▶ How to complete this task: Return, exactly and in full, the lines of the records below starting at the one with "txIdle := false, rxIdle := false, replayCount" and ending at the one with "written (R372). -/", and no other lines.

▶ Recorded information:
-- ==== Sys2Proof/Machine/Links.lean ====
section
/-! DEFINITION. Serial lanes and the link layer (R355–R376): frames, acknowledgement, replay, credits on the link, training,
rate steps, equalisation, retraining, idle, ports going down (R344), and the link commands. -/
namespace Sys2Proof.Machine

/-! ## Acceptance and the live sets (R344, R459) -/

/-- The port leaves its live and escape sets. -/
def leaveSets (x : Port) : Port := { x with inSets := false, joinAt := none }

/-- Discovery accepts a port; it joins its sets at the next frame boundary (R367, R459). The first acceptance begins phase
0x03, and the first active bank is built (R323, R456). Log: 112 DEDUCED. -/
def acceptPort (s : State) (p : Nat) : State :=
  let s := s.modPrt p fun x => { x with accepted := true, missing := false, quarantined := false, joinAt := some (s.time.lfc + 1) }
  let s := if s.route.active.entries.isEmpty then buildBank s else s
  let s := s.modFlt fun f => { f with fenced := f.fenced.filter fun u => ! (u.cls == 1 && u.inst == p && u.cause != 0 && u.cause != 3) }
  if s.flt.phase = 2 then setPhase s 3 else s

/-- A neighbour that does not match is quarantined (R460). -/
def quarantinePort (s : State) (p node peer : Nat) : State :=
  let s := s.modPrt p fun x => leaveSets { x with quarantined := true, accepted := false, missing := false }
  let s := raise s { die := dieOf 1 p, cls := 1, inst := p, cause := 3, node := node % 512 }
  pushEvent s 0x0301 (pack [(7, p), (9, node), (7, peer)])

/-- The next rate code that both ends permit (R368). -/
def nextRate (x : Port) : Option Nat :=
  if x.rate < 3 ∧ x.rate + 1 ≤ x.maxRate ∧ x.peerRates.testBit (x.rate + 1) ∧ ! x.rateCapped then some (x.rate + 1) else none

/-- A rate step begins once no replay or retraining is in progress: the port leaves its sets (R368, R374). -/
def beginStep (x : Port) : Port :=
  match nextRate x with
  | none => { x with stepDue := false }
  | some r =>
    if x.st = 2 ∧ x.replayCount = 0 then
      { leaveSets x with st := 3, prevRate := x.rate, target := r, stepBlocks := 0, rxDone := 0, readys := 0, trainStep := 3, stepDue := false }
    else { x with stepDue := true }

/-- At a frame boundary, accepted ports that train again, step or retrain rejoin their sets (R344). A port in its sets for which a step was
due, or that has stepped up before, takes the next step (R368). -/
def joinPorts (s : State) : State :=
  let join (x : Port) : Port :=
    match x.joinAt with
    | some f => if f ≤ s.time.lfc ∧ x.accepted ∧ ! x.quarantined ∧ x.st = 2 then { x with inSets := true, joinAt := none } else x
    | none => if x.st = 2 ∧ x.inSets ∧ (x.stepDue ∨ x.prevRate < x.rate) then beginStep x else x
  reachRegained { s with ports := AMap.mapVals (fun _ x => join x) s.ports }

/-! ## Ports going down and training (R344, R367, R372) -/

/-- The credits of a pool size for each partition of a link, or for the whole of an end-point link (R328, R337, R365). The
cells open to all partitions are granted under partition 0. -/
def initialReturns (s : State) (p : Nat) : AMap Nat :=
  (poolCells.zipIdx).flatMap fun (c, pool) =>
    if isEpPort s p then [(pool * 64, c)]
    else
      let r (q : Nat) : Nat := c * portShare s q / 256
      let openCells := c - sumBy r (List.range 64)
      (List.range 64).map fun q => (pool * 64 + q, r q + (if q = 0 then openCells else 0))

/-- A port starts training at step 1, at rate 0 with preset P1 (R367). -/
def startTraining (x : Port) : Port :=
  { leaveSets x with st := 1, rate := 0, prevRate := 0, trainStep := 1, detected := 0, laneLock := 0, rxDone := 0, readys := 0
                     target := 0, stepBlocks := 0, peerRates := 0, stepDue := false, taps := [], eqSt := [], rateCapped := false
                     txIdle := false, rxIdle := false, idleBlocks := 0, wakeBlocks := 0, accepted := false }

/-- A port goes down: out of its sets, its queue flushed, its credits cleared, with a record unless it was commanded
(R344, R372). Log: 114 DEDUCED, 115 DEDUCED. -/
def portDown (s : State) (p : Nat) (cause : Option Nat) : State :=
  let q := s.fab.outq.filter (·.port == p)
  let peer := match s.manPort p with | some e => if e.endPoint then none else some e.node | none => none
  let wasUp := match peer with | some n => (portsTo s n).any s.live | none => false
  let s := s.modPrt p fun x => { leaveSets x with
    st := 5, rate := 0, downs := satAdd 8 x.downs 1, accepted := false, credits := [], owed := [], returns := [], replay := []
    rx := [], replayCount := 0, nakDue := false, nakSent := false, laneLock := 0, rateCapped := false, txIdle := false, rxIdle := false
    stepDue := false, identSent := false }
  let s := s.modFab fun f => { f with outq := f.outq.filter (·.port != p) }
  let s := q.foldl (fun s x =>
    flushPacket (riffleEvent (s.modRoute fun r => { r with stats := bump r.stats 8 }) x.pkt p x.vc 2) x.pkt) s
  let s := match cause with
    | some c => raise s { die := dieOf 1 p, cls := 1, inst := p, cause := c, node := ((s.manPort p).map (·.node)).getD 0 }
    | none => s
  match peer with
  | some n => collLinksLost (if wasUp ∧ ! (portsTo s n).any s.live then reachNotice s n true else s)
  | none => s

/-- A retraining starts (R370); a fifth within one second (15,259 frames) takes the port down.
Log: 111 DEDUCED, 153 DEDUCED. -/
def startRetrain (s : State) (p : Nat) : State :=
  let x := s.prt p
  let recent := x.retrainAt.filter fun f => s.time.lfc < f + 15259
  if x.st ≠ 2 ∧ x.st ≠ 3 then s
  else
    let s := s.modPrt p fun x => { leaveSets x with
      st := 4, rate := if x.st = 3 then x.prevRate else x.rate, trainStep := 2, laneLock := 0, rxDone := 0, readys := 0
      retrains := satAdd 8 x.retrains 1, retrainAt := recent ++ [s.time.lfc], rateCapped := false, stepBlocks := 0
      txIdle := false, rxIdle := false, replayCount := 0 }
    if 4 ≤ recent.length then portDown s p (some 2) else s

/-- LINK_RETRAIN. -/
def doLinkRetrain (s : State) (p : Nat) : State := if s.present p then startRetrain s p else s

/-- LINK_DOWN: DOWN is written (R372). -/
def doLinkDown (s : State) (p : Nat) : State :=
  if ! s.present p then s
  else
    let s := s.modPrt p fun x => { x with down := true }
    if (s.prt p).st = 5 then s else portDown s p none

/-- What lets a port train: listed present, not held down, its port die not fenced (R372). -/
def mayTrain (s : State) (p : Nat) : Bool :=
  let x := s.prt p
  s.present p && ! x.down && ! x.heldDown && ! x.heldEpo && ! s.isUnitFenced 2 (p / 16) && decide (2 ≤ s.flt.phase) &&
    decide (s.flt.phase ≤ 7)

/-- TRAINING_RESTART (R372), and the release of a port after reset (R456). -/
def doTrainingRestart (s : State) (p : Nat) : State :=
  let x := s.prt p
  if mayTrain s p ∧ (x.st = 5 ∨ x.st = 0) then s.modPrt p fun x => { startTraining x with tries := 0 } else s

/-! ## Training blocks (R367–R371) -/

/-- A training block's check passes, and it is of the row's kind (R367). -/
def blockOk (body : BitVec 56) (msg : Nat) : Bool :=
  let b := body.toNat
  crc8 (leBytes 6 (bits b 0 48)) == bits b 48 8 && bits b 0 4 == msg && bits b 44 4 == 0

/-- A training block acts on a port that is listed present, from a lane 0–3. -/
def trainBlock (s : State) (p lane : Nat) (body : BitVec 56) (msg : Nat) (f : Port → Nat → State) : State :=
  if s.present p ∧ lane < 4 ∧ blockOk body msg then f (s.prt p) body.toNat else s

/-- DETECT: step 2 begins when it has come on all four lanes, each naming itself (R357, R367). -/
def doDetect (s : State) (p lane : Nat) (body : BitVec 56) : State :=
  trainBlock s p lane body 0 fun x b =>
    if x.st ≠ 1 ∨ x.trainStep ≠ 1 ∨ bits b 4 2 ≠ lane then s
    else
      let d := x.detected ||| 2 ^ lane
      s.setPrt p { x with detected := d, peerPort := bits b 6 7, peerNode := bits b 13 9, peerRates := bits b 22 4
                          trainStep := if d = 15 then 2 else 1 }

/-- LOCK: step 3 begins when all four lanes are in block lock. -/
def doLock (s : State) (p lane : Nat) (body : BitVec 56) : State :=
  trainBlock s p lane body 1 fun x _ =>
    if (x.st ≠ 1 ∧ x.st ≠ 4) ∨ x.trainStep ≠ 2 then s
    else
      let d := x.laneLock ||| 2 ^ lane
      s.setPrt p { x with laneLock := d, trainStep := if d = 15 then 3 else 2 }

/-- Limits of a lane's pre and post by rate (R369). -/
def preMax (rate : Nat) : Nat := if rate ≤ 1 then 4 else 12
def postMax (rate : Nat) : Nat := if rate ≤ 1 then 10 else 20
def mainMin (rate : Nat) : Nat := if rate ≤ 1 then 34 else 16

/-- The taps of a preset (R369): pre and post, main being what remains of 48. -/
def presetTaps (k : Nat) : Nat × Nat :=
  if k = 2 then (0, 6) else if k = 3 then (2, 8) else if k = 4 then (4, 12) else if k = 5 then (6, 16) else (0, 0)

def mkTaps (pre post : Nat) : Taps := { pre := pre, main := 48 - pre - post, post := post }

/-- The taps with a magnitude moved as requested: 1 increases the tap, which is not positive, and 2 decreases it. A request
beyond a limit leaves the taps unchanged (R369). -/
def moveTaps (rate : Nat) (t : Taps) (which req : Nat) : Taps :=
  let pre := if which = 0 then (if req = 1 then t.pre - 1 else t.pre + 1) else t.pre
  let post := if which = 1 then (if req = 1 then t.post - 1 else t.post + 1) else t.post
  if req ≠ 1 ∧ req ≠ 2 then t
  else if preMax rate < pre ∨ postMax rate < post ∨ 48 < pre + post + mainMin rate then t
  else mkTaps pre post
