-- ==== Sys2Proof/Machine/Pair.lean ====
section
/-! DEFINITION. Pair recovery (R463–R470): heartbeats, leases, suspicion, promotion, handback, and the pair commands. -/
namespace Sys2Proof.Machine

/-- The heartbeat engine works: the fabric has power, and the package has not announced that it stops. -/
def pairRuns (s : State) : Bool := decide (3 ≤ s.flt.phase ∧ s.flt.phase ≤ 7) && ! s.power.epo && ! s.flt.sentFailing

/-- HEARTBEAT_SEND: to the partner and each witness (R463). -/
def doHeartbeatSend (s : State) : State :=
  if ! pairRuns s then s
  else
    let h := pack [(1, b2n s.flt.heardPartner.isSome), (48, s.flt.heardPartner.getD 0), (16, s.mem.mirrorPerStack)]
    (s.partner :: s.man.witnesses).foldl (fun s n => sendCtrl s n 5 h) s

/-- A package whose lease is held again serves its mirrored parcels (R463). -/
def regainLease (s : State) : State :=
  if s.flt.selfFenced ∧ leaseHeld s then
    let s := s.modFlt fun f => { f with selfFenced := false }
    if s.flt.pair = 4 then setPair s 0 else s
  else s

/-- A package that this one is a witness of: the manifest links it to both members of the pair (R463). -/
def witnessOf (s : State) (node : Nat) : Bool :=
  let linked (n : Nat) : Bool := s.man.links.any fun l => l == (s.self, n) || l == (n, s.self)
  linked node && linked (partnerOf node)

/-- The partner can accept mirror writes again: the mirrors of the directory, the move table and the sequence contexts are brought
current (R100, R101, R203). -/
def partnerBack (s : State) : State :=
  let s := s.modMem fun m => { m with partnerDown := false, mirrorLost := false }
  let s := mirrorEntries s (s.mem.dir.map (·.1))
  (s.seqs.ctxs.map (·.1)).foldl mirrorSeqAll s

/-- The partner's heartbeat: the first one since reset, or one after a suspicion, makes PAIR normal (R464, R469). -/
def partnerBeat (s : State) (heard mirror : Nat) : State :=
  let first := s.flt.heardPartner.isNone
  let s := s.modFlt fun f => { f with
    heardPartner := some s.time.lfc
    partnerHeardUs := if s.time.lfc < heard + 16 then some s.time.lfc else f.partnerHeardUs
    partnerMirror := mirror }
  let normal (s : State) : State :=
    partnerBack (s.modFab fun f => { f with dead := f.dead.filter (· != s.partner) })
  let s := if first then
      pushEvent (normal (s.modFlt fun f => { f with pair := 0 })) 0x0303 (pack [(3, 6), (3, 0), (48, s.time.lfc)])
    else if s.flt.pair = 1 then setPair (normal s) 0 else s
  regainLease s

/-- HEARTBEAT. A witness answers with the frame in which it last heard the sender's partner. -/
def doHeartbeat (s : State) (node heard mirror : Nat) : State :=
  if ! pairRuns s ∨ 512 ≤ node ∨ node = s.self ∨ 15248 < mirror then s
  else if node = s.partner then partnerBeat s heard mirror
  else
    let s := s.modFlt fun f => { f with heardNode := AMap.set f.heardNode node s.time.lfc }
    if witnessOf s node then sendCtrl s node 6 (AMap.get 0 s.flt.heardNode (partnerOf node)) else s

/-- Enough witnesses for a majority (R463). Log: 180 DEDUCED. -/
def majority (s : State) (n : Nat) : Bool := decide (s.man.witnesses.length / 2 + 1 ≤ n)

/-- WITNESS_ACK. While the partner is suspect and a majority reports it alive, writes complete at the home alone (R465). -/
def doWitnessAck (s : State) (node heard : Nat) : State :=
  if ! pairRuns s ∨ ! s.man.witnesses.contains node then s
  else
    let s := s.modFlt fun f => { f with
      witnessAcks := AMap.set f.witnessAcks node s.time.lfc, ackHeard := AMap.set f.ackHeard node heard }
    let alive := s.man.witnesses.countP fun w => (AMap.find s.flt.ackHeard w).any fun h => decide (s.time.lfc < h + 32)
    let s := if s.flt.pair = 1 ∧ majority s alive then s.modMem fun m => { m with partnerDown := true } else s
    regainLease s

/-- LEASE_LAPSE: the package self-fences. -/
def doLeaseLapse (s : State) : State :=
  if leaseHeld s ∨ s.flt.selfFenced ∨ s.flt.phase < 3 then s
  else raise (setPair (s.modFlt fun f => { f with selfFenced := true }) 4) { die := 18, cls := 0x11, cause := 3, node := s.partner % 512 }

/-- PAIR_SUSPECT: three frames without a heartbeat (R464). -/
def doPairSuspect (s : State) : State :=
  match s.flt.heardPartner with
  | none => s
  | some h =>
    if s.flt.pair ≠ 0 ∨ s.time.lfc < h + 3 ∨ ! pairRuns s then s
    else
      let s := s.modFab fun f => { f with dead := if f.dead.contains s.partner ∨ 64 ≤ f.dead.length then f.dead else f.dead ++ [s.partner] }
      raise (setPair s 1) { die := 18, cls := 0x11, cause := 1, node := s.partner % 512 }

/-! ## Promotion (R467, R468) -/

/-- Install one entry of the partner's directory (R467). A parcel whose home is a mirror frame here becomes a guest when the mirror is
current; one homed in another package stays there; a guest of this package is entered already. A parcel with bytes that only the
partner or a lend region of its had, or in a mirror that is not current, is lost. A moving parcel keeps its tiles at its two homes by
its present bits, or is resident when both are here. Log: 67 DEDUCED. -/
def promoteEntry (s : State) (p : Nat) (e : DirEntry) : State :=
  let present := AMap.get [] s.mem.mirrorMoves p
  let s := s.modMem fun m => { m with mirrorDir := AMap.erase m.mirrorDir p, mirrorMoves := AMap.erase m.mirrorMoves p }
  let frame (l : Loc) : Bool := inPackage l s.self && decide (dataFrames s ≤ l.frame)
  let gone (l : Loc) : Bool := l.kind != 1 || l.holder == s.partner || (frame l && e.unmirrored)
  let here := inPackage e.home s.self && (e.st == 1 || inPackage e.src s.self)
  let unmirrored := e.unmirrored || frame e.home || (e.st == 2 && frame e.src)
  if e.st = 0 ∨ (entOf s s.partner p).st = 1 then s
  else if e.st = 3 ∨ gone e.home ∨ (e.st = 2 ∧ gone e.src) then setEntOf s s.partner p { e with st := 3, home := {}, src := {} }
  else if here then setEntOf s s.partner p { e with st := 1, src := {}, unmirrored := unmirrored }
  else if e.st = 1 then setEntOf s s.partner p e
  else (setEntOf s s.partner p { e with unmirrored := unmirrored }).modMem fun m => { m with
    moves := AMap.set m.moves (s.partner * 2 ^ 20 + p) { present := present } }

/-- What becomes of an own parcel that was homed at the partner, or moved from or to it: its mirror, here, becomes the home when that is
current, in a frame of this package; else it is lost. -/
def recoverOwn (s : State) (p : Nat) : State :=
  let e := s.ent p
  let at' (n : Nat) (l : Loc) : Bool := inPackage l n
  let whole := (at' s.partner e.home || at' s.self e.home) && (e.st == 1 || at' s.partner e.src || at' s.self e.src)
  let s := match (if e.mirror && ! e.unmirrored && whole then mirrorFrame s else none) with
    | some l => s.setEnt p { e with st := 1, src := {}, home := l, unmirrored := true }
    | none => s.setEnt p { e with st := 3, home := {}, src := {} }
  endMove serveHeld s p

/-- Events 0x0304, 14 contexts each (R447). -/
def reinstated (s : State) : Nat → List (Nat × Nat) → State
  | 0, _ => s
  | n + 1, l =>
    if l.isEmpty then s
    else
      let now := l.take 14
      let w := pack ([(9, s.partner), (4, now.length), (3, 0)] ++ now.flatMap fun x => [(14, x.1), (14, x.2)])
      reinstated (pushEvent s 0x0304 w) n (l.drop 14)

/-- Reinstate the partner's sequence contexts under new numbers (R223). Log: 69 DESIGN CHOICE. -/
def reinstateSeqs (s : State) : State :=
  let (s, l) := s.seqs.mirror.foldl (fun (s, l) x =>
    if 16384 ≤ s.seqs.ctxs.length then (s, l)
    else
      let c := freeSeqCtx s
      (s.setSeqCtx c { x.2 with res := x.2.len, migrating := false, mig := none },
       l ++ [(x.1, c)])) ((s, []) : State × List (Nat × Nat))
  reinstated (s.modSeq fun q => { q with mirror := [] }) l.length l

/-- The promotion completes: PAIR is serving both; guests that the partner homed for other packages, and own parcels there, are recovered
from their mirrors too. Log: 68 DEDUCED. -/
def promote (s : State) : State :=
  let s := s.modMem fun m => { m with partnerDown := true }
  let s := s.modFlt fun f => { f with servingPartner := true }
  let s := s.mem.mirrorDir.foldl (fun s x => if x.1 < 2 ^ 20 then promoteEntry s x.1 x.2 else promoteGuest s x.1) s
  let s := ((s.mem.dir.filter fun x => (x.2.st == 1 && inPackage x.2.home s.partner) ||
    (x.2.st == 2 && (inPackage x.2.home s.partner || inPackage x.2.src s.partner))).map (·.1)).foldl recoverOwn s
  let s := collNodeLost (reinstateSeqs s) s.partner
  let s := s.modFab fun f => { f with dead := f.dead.filter (· != s.partner) }
  raise (setPair s 3) { die := 18, cls := 0x11, cause := 2, node := s.partner % 512 }

/-- PROMOTION: a majority of at least three witnesses has heard nothing of the partner for 32 frames (R464, R469). -/
def doPromotion (s : State) (reports : List WitnessReport) : State :=
  match s.flt.heardPartner with
  | none => s
  | some h =>
    let silent := s.man.witnesses.countP fun w => reports.any fun r => r.node == w && decide (r.heard + 32 ≤ s.time.lfc)
    if s.flt.pair ≠ 1 ∨ s.time.lfc < h + 48 ∨ s.man.witnesses.length < 3 ∨ ! majority s silent ∨ ! leaseHeld s then s
    else promote (setPair s 2)

/-- FAILING: the partner has stopped serving (R466). Log: 181 DEDUCED. -/
def doFailing (s : State) (node : Nat) : State :=
  if node ≠ s.partner ∨ s.flt.heardPartner.isNone ∨ s.flt.pair = 2 ∨ s.flt.pair = 3 ∨ ! pairRuns s then s
  else promote (setPair s 2)

/-! ## Handback (R470) -/

/-- Hand an entry of the partner's directory back: a parcel homed here stays as a guest, another's entry goes (R470). -/
def handBack (s : State) (x : Nat × DirEntry) : State :=
  let s := sendMsg s s.partner msgHandback
    [(20, x.1 % 2 ^ 20), (256, regDir x.2), (4, x.2.home.region), (4, x.2.src.region)]
  if x.2.st = 1 ∧ inPackage x.2.home s.self then s
  else s.modMem fun m => { m with guests := AMap.erase m.guests x.1, moves := AMap.erase m.moves x.1 }

/-- Guests of the partner's node. -/
def partnerGuests (s : State) : List (Nat × DirEntry) := s.mem.guests.filter fun x => x.1 / 2 ^ 20 == s.partner && x.2.st != 0

/-- HANDBACK: at the frame that PAIR_RESTORE named. Log: 183 DEDUCED. -/
def doHandback (s : State) : State :=
  match s.flt.handbackAt with
  | none => s
  | some x =>
    if s.flt.pair ≠ 3 ∨ s.time.lfc < x then s
    else
      let s := s.modFlt fun f => { f with handbackAt := none, servingPartner := false }
      setPair ((partnerGuests s).foldl handBack (partnerBack s)) 5

/-- At a placement interval while PAIR is restoring, own parcels that the partner holds move back under BUDGET; with no guest of the
other node in either package, as this one sees it, PAIR is normal (R470). -/
def pairInterval (s : State) : State :=
  if s.flt.pair ≠ 5 ∨ ! pairRuns s then s
  else
    let away := (s.mem.dir.filter fun x => x.2.st != 0 && (inPackage x.2.home s.partner || (x.2.st == 2 && inPackage x.2.src s.partner))).map (·.1)
    let s := (away.filter fun p => (s.ent p).st == 1).foldl (fun s p =>
      if ! moveRoom s ∨ moveStopped s then s
      else match fullestStack s (List.range 32) with
        | some n => startMove (chargeMove s (s.ent p).owner) p (ownLoc s n (lowestFreeFrame s n)) [] 2 false
        | none => s) s
    if (partnerGuests s).isEmpty ∧ away.isEmpty then raise (setPair s 0) { die := 18, cls := 0x11, cause := 4, node := s.partner % 512 }
    else s

/-! ## Commands (R473) -/

/-- PAIR_GET. -/
def pairGet (s : State) (m : Master) : State :=
  serve s m 0x0303 fun s =>
    let ws := s.man.witnesses.filter fun w => (AMap.find s.flt.witnessAcks w).any fun f => decide (s.time.lfc < f + 16)
    respond s m 0x0303 OK ([(1, pairReads s), (8, s.flt.heardPartner.getD 0), (4, ws.length)] ++ (ws.map fun w => (2, w)) ++
      [(1, b2n (leaseHeld s))])

/-- PAIR_FAILOVER: the promotion ends with SERIALISER_HARDWARE_WAIT_END (R469). Log: 182 DEDUCED. -/
def pairFailover (s : State) (m : Master) (solo : Bool) : State :=
  serve s m 0x0304 fun s =>
    if m = .host then respond s m 0x0304 DENIED
    else
      let s := s.modFlt fun f => { f with solo := f.solo || solo, selfFenced := f.selfFenced && ! solo }
      if s.flt.heardPartner.isNone ∨ s.flt.servingPartner then respond s m 0x0304 OK
      else defer (setPair s 2) m 0x0304 OK

/-- The promotion that PAIR_FAILOVER asked for completes. -/
def failoverDone (s : State) : State := if s.flt.pair = 2 then promote s else s

/-- PAIR_RESTORE. -/
def pairRestore (s : State) (m : Master) (frame : Nat) : State :=
  serve s m 0x0305 fun s =>
    if s.flt.pair ≠ 3 ∨ frame < s.time.lfc + 2 then respond s m 0x0305 REFUSED
    else respond (s.modFlt fun f => { f with handbackAt := some frame, solo := false }) m 0x0305 OK

end Sys2Proof.Machine
end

▶ Written answer:
      txIdle := false, rxIdle := false, replayCount := 0 }
    if 4 ≤ recent.length then portDown s p (some 2) else s

/-- LINK_RETRAIN. -/
def doLinkRetrain (s : State) (p : Nat) : State := if s.present p then startRetrain s p else s

/-- LINK_DOWN: DOWN is written (R372). -/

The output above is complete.